→ Problem to solve: Given the listing that follows, report all lines in which the string "Instr" occurs.

→ Data under study:
◆ ◆ ◆ ◆ ◆

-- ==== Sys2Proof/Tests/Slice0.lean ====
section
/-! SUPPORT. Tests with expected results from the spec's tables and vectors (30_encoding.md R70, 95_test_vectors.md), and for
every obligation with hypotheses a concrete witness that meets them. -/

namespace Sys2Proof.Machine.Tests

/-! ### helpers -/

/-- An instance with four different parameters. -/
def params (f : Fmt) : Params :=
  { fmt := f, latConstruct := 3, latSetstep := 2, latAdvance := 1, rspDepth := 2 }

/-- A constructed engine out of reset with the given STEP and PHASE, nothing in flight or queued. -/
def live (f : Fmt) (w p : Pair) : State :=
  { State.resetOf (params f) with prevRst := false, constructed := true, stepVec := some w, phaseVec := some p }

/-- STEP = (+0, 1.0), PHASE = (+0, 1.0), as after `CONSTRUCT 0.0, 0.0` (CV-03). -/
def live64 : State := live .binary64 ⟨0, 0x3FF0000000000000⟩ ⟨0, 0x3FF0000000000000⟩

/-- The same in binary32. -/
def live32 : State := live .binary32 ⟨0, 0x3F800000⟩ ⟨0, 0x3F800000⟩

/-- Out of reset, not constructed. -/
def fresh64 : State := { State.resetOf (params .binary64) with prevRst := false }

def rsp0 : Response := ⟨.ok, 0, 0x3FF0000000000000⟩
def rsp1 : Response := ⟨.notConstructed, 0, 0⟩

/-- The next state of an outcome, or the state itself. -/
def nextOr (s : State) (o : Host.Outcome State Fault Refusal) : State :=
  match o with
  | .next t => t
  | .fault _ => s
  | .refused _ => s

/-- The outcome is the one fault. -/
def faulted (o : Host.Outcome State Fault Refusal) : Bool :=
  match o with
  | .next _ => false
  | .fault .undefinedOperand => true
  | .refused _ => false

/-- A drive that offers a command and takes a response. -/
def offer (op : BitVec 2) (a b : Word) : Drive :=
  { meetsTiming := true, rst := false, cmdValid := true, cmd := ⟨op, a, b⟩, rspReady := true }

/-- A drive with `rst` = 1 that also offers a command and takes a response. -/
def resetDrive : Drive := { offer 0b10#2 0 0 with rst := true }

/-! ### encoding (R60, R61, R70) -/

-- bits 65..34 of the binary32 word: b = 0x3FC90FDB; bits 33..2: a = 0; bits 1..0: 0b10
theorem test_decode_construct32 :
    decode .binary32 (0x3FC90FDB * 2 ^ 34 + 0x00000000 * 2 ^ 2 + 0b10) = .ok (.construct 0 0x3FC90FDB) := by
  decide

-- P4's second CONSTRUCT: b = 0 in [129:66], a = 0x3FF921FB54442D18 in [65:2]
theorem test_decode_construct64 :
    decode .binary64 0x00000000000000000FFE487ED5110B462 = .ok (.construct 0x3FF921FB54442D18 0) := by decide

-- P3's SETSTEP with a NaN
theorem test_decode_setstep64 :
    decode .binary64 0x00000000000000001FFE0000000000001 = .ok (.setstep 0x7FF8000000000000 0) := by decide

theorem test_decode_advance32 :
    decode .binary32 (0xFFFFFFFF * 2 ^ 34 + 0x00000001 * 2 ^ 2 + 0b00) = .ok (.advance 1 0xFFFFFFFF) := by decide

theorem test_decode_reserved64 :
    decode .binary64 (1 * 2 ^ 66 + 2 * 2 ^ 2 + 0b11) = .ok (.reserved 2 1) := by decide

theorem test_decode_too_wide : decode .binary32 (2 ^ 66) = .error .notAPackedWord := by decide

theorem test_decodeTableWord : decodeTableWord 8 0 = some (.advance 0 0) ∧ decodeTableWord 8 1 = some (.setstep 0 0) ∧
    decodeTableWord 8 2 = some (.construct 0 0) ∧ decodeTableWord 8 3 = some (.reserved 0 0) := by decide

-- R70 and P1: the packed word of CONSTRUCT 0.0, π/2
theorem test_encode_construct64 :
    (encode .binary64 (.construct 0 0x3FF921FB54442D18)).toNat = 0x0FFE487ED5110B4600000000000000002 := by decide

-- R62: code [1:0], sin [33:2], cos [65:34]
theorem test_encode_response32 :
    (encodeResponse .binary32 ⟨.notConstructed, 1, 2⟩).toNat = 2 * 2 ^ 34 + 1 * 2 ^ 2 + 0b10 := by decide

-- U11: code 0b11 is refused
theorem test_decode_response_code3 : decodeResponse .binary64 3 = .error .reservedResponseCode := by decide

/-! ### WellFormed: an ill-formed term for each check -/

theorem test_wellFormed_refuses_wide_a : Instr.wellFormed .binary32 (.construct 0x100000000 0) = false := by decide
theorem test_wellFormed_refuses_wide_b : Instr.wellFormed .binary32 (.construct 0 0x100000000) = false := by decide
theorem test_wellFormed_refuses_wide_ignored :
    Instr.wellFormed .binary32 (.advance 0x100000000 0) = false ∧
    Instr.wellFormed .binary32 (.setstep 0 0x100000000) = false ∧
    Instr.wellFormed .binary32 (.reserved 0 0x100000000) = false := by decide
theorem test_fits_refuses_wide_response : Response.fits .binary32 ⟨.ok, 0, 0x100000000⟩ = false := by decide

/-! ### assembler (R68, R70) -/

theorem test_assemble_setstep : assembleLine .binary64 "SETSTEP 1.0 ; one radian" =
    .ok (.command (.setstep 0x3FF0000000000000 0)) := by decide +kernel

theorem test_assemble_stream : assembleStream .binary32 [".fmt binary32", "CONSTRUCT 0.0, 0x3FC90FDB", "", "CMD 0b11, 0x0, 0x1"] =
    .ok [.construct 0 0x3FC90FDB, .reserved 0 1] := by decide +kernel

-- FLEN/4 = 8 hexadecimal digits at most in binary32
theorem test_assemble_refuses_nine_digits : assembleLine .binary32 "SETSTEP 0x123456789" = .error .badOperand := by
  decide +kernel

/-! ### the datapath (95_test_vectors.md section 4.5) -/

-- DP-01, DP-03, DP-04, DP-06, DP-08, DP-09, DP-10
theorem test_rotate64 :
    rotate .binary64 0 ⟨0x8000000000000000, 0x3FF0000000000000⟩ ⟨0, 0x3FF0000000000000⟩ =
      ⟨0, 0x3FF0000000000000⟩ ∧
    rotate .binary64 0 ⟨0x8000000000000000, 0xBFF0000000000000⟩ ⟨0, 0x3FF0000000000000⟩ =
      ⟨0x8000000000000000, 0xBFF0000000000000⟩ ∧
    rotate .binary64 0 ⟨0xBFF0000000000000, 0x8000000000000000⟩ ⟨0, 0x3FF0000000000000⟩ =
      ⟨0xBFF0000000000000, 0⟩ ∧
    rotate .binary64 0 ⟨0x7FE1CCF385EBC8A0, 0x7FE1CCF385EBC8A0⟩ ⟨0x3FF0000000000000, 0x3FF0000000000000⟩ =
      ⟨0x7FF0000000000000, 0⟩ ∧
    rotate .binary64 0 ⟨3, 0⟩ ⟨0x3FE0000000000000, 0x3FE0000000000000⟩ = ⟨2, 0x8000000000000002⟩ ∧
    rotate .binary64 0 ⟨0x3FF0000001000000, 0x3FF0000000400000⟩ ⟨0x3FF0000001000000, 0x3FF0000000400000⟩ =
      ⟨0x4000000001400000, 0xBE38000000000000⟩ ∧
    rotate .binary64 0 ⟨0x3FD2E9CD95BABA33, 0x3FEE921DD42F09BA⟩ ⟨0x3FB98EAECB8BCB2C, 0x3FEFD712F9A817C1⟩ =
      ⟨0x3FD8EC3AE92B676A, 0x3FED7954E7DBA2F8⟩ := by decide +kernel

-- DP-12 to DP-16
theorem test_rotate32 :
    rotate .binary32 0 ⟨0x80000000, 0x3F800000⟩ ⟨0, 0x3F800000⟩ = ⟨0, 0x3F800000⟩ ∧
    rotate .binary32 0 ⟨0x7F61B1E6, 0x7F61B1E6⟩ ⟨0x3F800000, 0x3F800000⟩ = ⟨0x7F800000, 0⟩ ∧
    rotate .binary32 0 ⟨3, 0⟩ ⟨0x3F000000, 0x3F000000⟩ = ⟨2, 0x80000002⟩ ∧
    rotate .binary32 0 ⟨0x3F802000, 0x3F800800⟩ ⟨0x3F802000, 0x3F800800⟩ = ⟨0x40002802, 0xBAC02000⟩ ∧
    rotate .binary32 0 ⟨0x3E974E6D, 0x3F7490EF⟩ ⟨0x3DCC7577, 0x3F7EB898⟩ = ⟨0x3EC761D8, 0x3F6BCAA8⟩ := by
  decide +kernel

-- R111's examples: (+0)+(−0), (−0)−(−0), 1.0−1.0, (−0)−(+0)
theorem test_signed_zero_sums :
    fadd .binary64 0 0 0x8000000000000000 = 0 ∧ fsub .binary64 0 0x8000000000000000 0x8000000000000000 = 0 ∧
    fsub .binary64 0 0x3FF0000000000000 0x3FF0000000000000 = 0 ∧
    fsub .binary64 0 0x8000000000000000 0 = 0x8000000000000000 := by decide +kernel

◆ ◆ ◆ ◆ ◆

→ Solution below:
theorem test_wellFormed_refuses_wide_a : Instr.wellFormed .binary32 (.construct 0x100000000 0) = false := by decide
theorem test_wellFormed_refuses_wide_b : Instr.wellFormed .binary32 (.construct 0 0x100000000) = false := by decide
    Instr.wellFormed .binary32 (.advance 0x100000000 0) = false ∧
    Instr.wellFormed .binary32 (.setstep 0 0x100000000) = false ∧
    Instr.wellFormed .binary32 (.reserved 0 0x100000000) = false := by decide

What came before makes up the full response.